Other frameworks bypass the compartmentalization of sustainability into separate dimensions completely.

Environmental sustainability 

The environmental dimension is central to the overall concept of sustainability. People became more and more aware of environmental pollution in the 1960s and 1970s. This led to discussions of sustainability and sustainable development. This process began in the 1970s with concern for environmental issues. These included natural ecosystems or natural resources and human environment. It later extended to all systems that support life on Earth, including human society. Reducing these negative impacts on the environment would improve environmental sustainability.

Environmental pollution is not a new phenomenon. But it has been only a local or regional concern for most of human history. Awareness of global environmental issues increased in the 20th century. The harmful effects and global spread of pesticides like DDT came under scrutiny in the 1960s. In the 1970s it emerged that chlorofluorocarbons (CFCs) were depleting the ozone layer. This led to the de facto ban of CFCs with the Montreal Protocol in 1987.

In the early 20th century Arrhenius discussed the effect of greenhouse gases on the climate. (See also history of climate change science). Climate change due to human activity became an academic and political topic several decades later. This led to the establishment of the IPCC in 1988 and the UNFCCC in 1992.

In 1972, the UN Conference on the Human Environment took place. It was the first UN conference on environmental issues. It stated it was important to protect and improve the human environment.It emphasized the need to protect wildlife and natural habitats:

In 2000, the UN launched eight Millennium Development Goals. The aim was for the global community to achieve them by 2015. Goal 7 was to "ensure environmental sustainability". But this goal did not mention the concepts of social or economic sustainability.

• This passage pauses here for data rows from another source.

@[simp] theorem modGroups_clock (g : Store Group → Store Group) (s : State) : (s.modGroups g).clock = s.clock := rfl
@[simp] theorem modGroups_dev (g : Store Group → Store Group) (s : State) : (s.modGroups g).dev = s.dev := rfl
@[simp] theorem modGroups_spindle (g : Store Group → Store Group) (s : State) :
    (s.modGroups g).spindle = s.spindle := rfl
@[simp] theorem modGroups_flyers (g : Store Group → Store Group) (s : State) : (s.modGroups g).flyers = s.flyers := rfl
@[simp] theorem modGroups_skein (g : Store Group → Store Group) (s : State) : (s.modGroups g).skein = s.skein := rfl
@[simp] theorem modGroups_arb (g : Store Group → Store Group) (s : State) : (s.modGroups g).arb = s.arb := rfl
@[simp] theorem modGroups_order (g : Store Group → Store Group) (s : State) : (s.modGroups g).order = s.order := rfl
@[simp] theorem modGroups_hop (g : Store Group → Store Group) (s : State) : (s.modGroups g).hop = s.hop := rfl
@[simp] theorem modGroups_hopHold (g : Store Group → Store Group) (s : State) :
    (s.modGroups g).hopHold = s.hopHold := rfl
@[simp] theorem modGroups_ports (g : Store Group → Store Group) (s : State) : (s.modGroups g).ports = s.ports := rfl
@[simp] theorem modGroups_lamps (g : Store Group → Store Group) (s : State) : (s.modGroups g).lamps = s.lamps := rfl
@[simp] theorem modGroups_chans (g : Store Group → Store Group) (s : State) : (s.modGroups g).chans = s.chans := rfl
@[simp] theorem modGroups_banks (g : Store Group → Store Group) (s : State) : (s.modGroups g).banks = s.banks := rfl
@[simp] theorem modGroups_pllLocked (g : Store Group → Store Group) (s : State) :
    (s.modGroups g).pllLocked = s.pllLocked := rfl
@[simp] theorem modGroups_marks (g : Store Group → Store Group) (s : State) : (s.modGroups g).marks = s.marks := rfl
@[simp] theorem modGroups_hk (g : Store Group → Store Group) (s : State) : (s.modGroups g).hk = s.hk := rfl
@[simp] theorem modGroups_runs (g : Store Group → Store Group) (s : State) : (s.modGroups g).runs = s.runs := rfl
@[simp] theorem modGroups_auxf (g : Store Group → Store Group) (s : State) : (s.modGroups g).auxf = s.auxf := rfl
@[simp] theorem modGroups_groups (g : Store Group → Store Group) (s : State) :
    (s.modGroups g).groups = g s.groups := rfl
@[simp] theorem modGroups_dram (g : Store Group → Store Group) (s : State) : (s.modGroups g).dram = s.dram := rfl
@[simp] theorem modGroups_dramMem (g : Store Group → Store Group) (s : State) :
    (s.modGroups g).dramMem = s.dramMem := rfl
@[simp] theorem modGroups_recs (g : Store Group → Store Group) (s : State) : (s.modGroups g).recs = s.recs := rfl
@[simp] theorem modGroups_link (g : Store Group → Store Group) (s : State) : (s.modGroups g).link = s.link := rfl
@[simp] theorem modGroups_dist (g : Store Group → Store Group) (s : State) : (s.modGroups g).dist = s.dist := rfl
@[simp] theorem modGroups_whorl (g : Store Group → Store Group) (s : State) : (s.modGroups g).whorl = s.whorl := rfl
@[simp] theorem modGroups_latch (g : Store Group → Store Group) (s : State) : (s.modGroups g).latch = s.latch := rfl
@[simp] theorem modGroups_trust (g : Store Group → Store Group) (s : State) : (s.modGroups g).trust = s.trust := rfl
@[simp] theorem modGroups_power (g : Store Group → Store Group) (s : State) : (s.modGroups g).power = s.power := rfl
@[simp] theorem modGroups_nv (g : Store Group → Store Group) (s : State) : (s.modGroups g).nv = s.nv := rfl
@[simp] theorem modGroups_nvCtl (g : Store Group → Store Group) (s : State) : (s.modGroups g).nvCtl = s.nvCtl := rfl
@[simp] theorem modGroups_boot (g : Store Group → Store Group) (s : State) : (s.modGroups g).boot = s.boot := rfl
@[simp] theorem modGroups_cal (g : Store Group → Store Group) (s : State) : (s.modGroups g).cal = s.cal := rfl
@[simp] theorem modGroups_side (g : Store Group → Store Group) (s : State) : (s.modGroups g).side = s.side := rfl
@[simp] theorem modGroups_counters (g : Store Group → Store Group) (s : State) :
    (s.modGroups g).counters = s.counters := rfl
@[simp] theorem modGroups_pending (g : Store Group → Store Group) (s : State) :
    (s.modGroups g).pending = s.pending := rfl
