-- ==== Sys2Proof/Laws/Report.lean ====
section
/-! SUPPORT. What the reporting operations (events, health records, log entries, side-port flags) and the acknowledgement and
completion of commands leave alone: every field but those that hold records, log and flags, or responses. -/

namespace Sys2Proof.Machine.State

theorem cond_eq (b : Bool) (f : State → State) (s : State) : s.cond b f = if b then f s else s := rfl

@[simp] theorem offer_clock (l : Lane) (src : Nat) (frame : Option Nat) (mk : List (Nat → List Byte)) (s : State) :
    (offer l src frame mk s).clock = s.clock := rfl
@[simp] theorem offer_dev (l : Lane) (src : Nat) (frame : Option Nat) (mk : List (Nat → List Byte)) (s : State) :
    (offer l src frame mk s).dev = s.dev := rfl
@[simp] theorem offer_spindle (l : Lane) (src : Nat) (frame : Option Nat) (mk : List (Nat → List Byte)) (s : State) :
    (offer l src frame mk s).spindle = s.spindle := rfl
@[simp] theorem offer_flyers (l : Lane) (src : Nat) (frame : Option Nat) (mk : List (Nat → List Byte)) (s : State) :
    (offer l src frame mk s).flyers = s.flyers := rfl
@[simp] theorem offer_skein (l : Lane) (src : Nat) (frame : Option Nat) (mk : List (Nat → List Byte)) (s : State) :
    (offer l src frame mk s).skein = s.skein := rfl
@[simp] theorem offer_arb (l : Lane) (src : Nat) (frame : Option Nat) (mk : List (Nat → List Byte)) (s : State) :
    (offer l src frame mk s).arb = s.arb := rfl
@[simp] theorem offer_order (l : Lane) (src : Nat) (frame : Option Nat) (mk : List (Nat → List Byte)) (s : State) :
    (offer l src frame mk s).order = s.order := rfl
@[simp] theorem offer_hop (l : Lane) (src : Nat) (frame : Option Nat) (mk : List (Nat → List Byte)) (s : State) :
    (offer l src frame mk s).hop = s.hop := rfl
@[simp] theorem offer_hopHold (l : Lane) (src : Nat) (frame : Option Nat) (mk : List (Nat → List Byte)) (s : State) :
    (offer l src frame mk s).hopHold = s.hopHold := rfl
@[simp] theorem offer_ports (l : Lane) (src : Nat) (frame : Option Nat) (mk : List (Nat → List Byte)) (s : State) :
    (offer l src frame mk s).ports = s.ports := rfl
@[simp] theorem offer_lamps (l : Lane) (src : Nat) (frame : Option Nat) (mk : List (Nat → List Byte)) (s : State) :
    (offer l src frame mk s).lamps = s.lamps := rfl
@[simp] theorem offer_chans (l : Lane) (src : Nat) (frame : Option Nat) (mk : List (Nat → List Byte)) (s : State) :
    (offer l src frame mk s).chans = s.chans := rfl
@[simp] theorem offer_banks (l : Lane) (src : Nat) (frame : Option Nat) (mk : List (Nat → List Byte)) (s : State) :
    (offer l src frame mk s).banks = s.banks := rfl
@[simp] theorem offer_pllLocked (l : Lane) (src : Nat) (frame : Option Nat) (mk : List (Nat → List Byte)) (s : State) :
    (offer l src frame mk s).pllLocked = s.pllLocked := rfl
@[simp] theorem offer_marks (l : Lane) (src : Nat) (frame : Option Nat) (mk : List (Nat → List Byte)) (s : State) :
    (offer l src frame mk s).marks = s.marks := rfl
@[simp] theorem offer_hk (l : Lane) (src : Nat) (frame : Option Nat) (mk : List (Nat → List Byte)) (s : State) :
    (offer l src frame mk s).hk = s.hk := rfl
@[simp] theorem offer_runs (l : Lane) (src : Nat) (frame : Option Nat) (mk : List (Nat → List Byte)) (s : State) :
    (offer l src frame mk s).runs = s.runs := rfl
@[simp] theorem offer_auxf (l : Lane) (src : Nat) (frame : Option Nat) (mk : List (Nat → List Byte)) (s : State) :
    (offer l src frame mk s).auxf = s.auxf := rfl
@[simp] theorem offer_groups (l : Lane) (src : Nat) (frame : Option Nat) (mk : List (Nat → List Byte)) (s : State) :
    (offer l src frame mk s).groups = s.groups := rfl
@[simp] theorem offer_dram (l : Lane) (src : Nat) (frame : Option Nat) (mk : List (Nat → List Byte)) (s : State) :
    (offer l src frame mk s).dram = s.dram := rfl
@[simp] theorem offer_dramMem (l : Lane) (src : Nat) (frame : Option Nat) (mk : List (Nat → List Byte)) (s : State) :
    (offer l src frame mk s).dramMem = s.dramMem := rfl
@[simp] theorem offer_link (l : Lane) (src : Nat) (frame : Option Nat) (mk : List (Nat → List Byte)) (s : State) :
    (offer l src frame mk s).link = s.link := rfl
@[simp] theorem offer_dist (l : Lane) (src : Nat) (frame : Option Nat) (mk : List (Nat → List Byte)) (s : State) :
    (offer l src frame mk s).dist = s.dist := rfl
@[simp] theorem offer_whorl (l : Lane) (src : Nat) (frame : Option Nat) (mk : List (Nat → List Byte)) (s : State) :
    (offer l src frame mk s).whorl = s.whorl := rfl
@[simp] theorem offer_latch (l : Lane) (src : Nat) (frame : Option Nat) (mk : List (Nat → List Byte)) (s : State) :
    (offer l src frame mk s).latch = s.latch := rfl
@[simp] theorem offer_trust (l : Lane) (src : Nat) (frame : Option Nat) (mk : List (Nat → List Byte)) (s : State) :
    (offer l src frame mk s).trust = s.trust := rfl
@[simp] theorem offer_power (l : Lane) (src : Nat) (frame : Option Nat) (mk : List (Nat → List Byte)) (s : State) :
    (offer l src frame mk s).power = s.power := rfl
@[simp] theorem offer_nv (l : Lane) (src : Nat) (frame : Option Nat) (mk : List (Nat → List Byte)) (s : State) :
    (offer l src frame mk s).nv = s.nv := rfl
@[simp] theorem offer_nvCtl (l : Lane) (src : Nat) (frame : Option Nat) (mk : List (Nat → List Byte)) (s : State) :
    (offer l src frame mk s).nvCtl = s.nvCtl := rfl
@[simp] theorem offer_boot (l : Lane) (src : Nat) (frame : Option Nat) (mk : List (Nat → List Byte)) (s : State) :
    (offer l src frame mk s).boot = s.boot := rfl
@[simp] theorem offer_cal (l : Lane) (src : Nat) (frame : Option Nat) (mk : List (Nat → List Byte)) (s : State) :
    (offer l src frame mk s).cal = s.cal := rfl
@[simp] theorem offer_side (l : Lane) (src : Nat) (frame : Option Nat) (mk : List (Nat → List Byte)) (s : State) :
    (offer l src frame mk s).side = s.side := rfl
@[simp] theorem offer_counters (l : Lane) (src : Nat) (frame : Option Nat) (mk : List (Nat → List Byte)) (s : State) :
    (offer l src frame mk s).counters = s.counters := rfl
@[simp] theorem offer_pending (l : Lane) (src : Nat) (frame : Option Nat) (mk : List (Nat → List Byte)) (s : State) :
    (offer l src frame mk s).pending = s.pending := rfl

Specific problems often dominate public discussion of the environmental dimension of sustainability: In the 21st century these problems have included climate change, biodiversity and pollution. Other global problems are loss of ecosystem services, land degradation, environmental impacts of animal agriculture and air and water pollution, including marine plastic pollution and ocean acidification. Many people worry about human impacts on the environment. These include impacts on the atmosphere, land, and water resources.

Human activities now have an impact on Earth's geology and ecosystems. This led Paul Crutzen to call the current geological epoch the Anthropocene. For example, the impact of human activity on ecosystems can reach tipping points in the climate system.

Economic sustainability 

The economic dimension of sustainability is controversial. This is because the term development within sustainable development can be interpreted in different ways. Some may take it to mean only economic development and growth. This can promote an economic system that is bad for the environment  Others focus more on the trade-offs between environmental conservation and achieving welfare goals for basic needs (food, water, health, and shelter).  

Economic development can indeed reduce hunger or energy poverty. This is especially the case in the least developed countries. That is why Sustainable Development Goal 8 calls for economic growth to drive social progress and well-being. Its first target is for: "at least 7 per cent GDP growth per annum in the least developed countries". However, the challenge is to expand economic activities while reducing their environmental impact. In other words, humanity will have to find ways how societal progress (potentially by economic development) can be reached without excess strain on the environment. 

The Brundtland report says poverty causes environmental problems. Poverty also results from them. So addressing environmental problems requires understanding the factors behind world poverty and inequality. The report demands a new development path for sustained human progress. It highlights that this is a goal for both developing and industrialized nations.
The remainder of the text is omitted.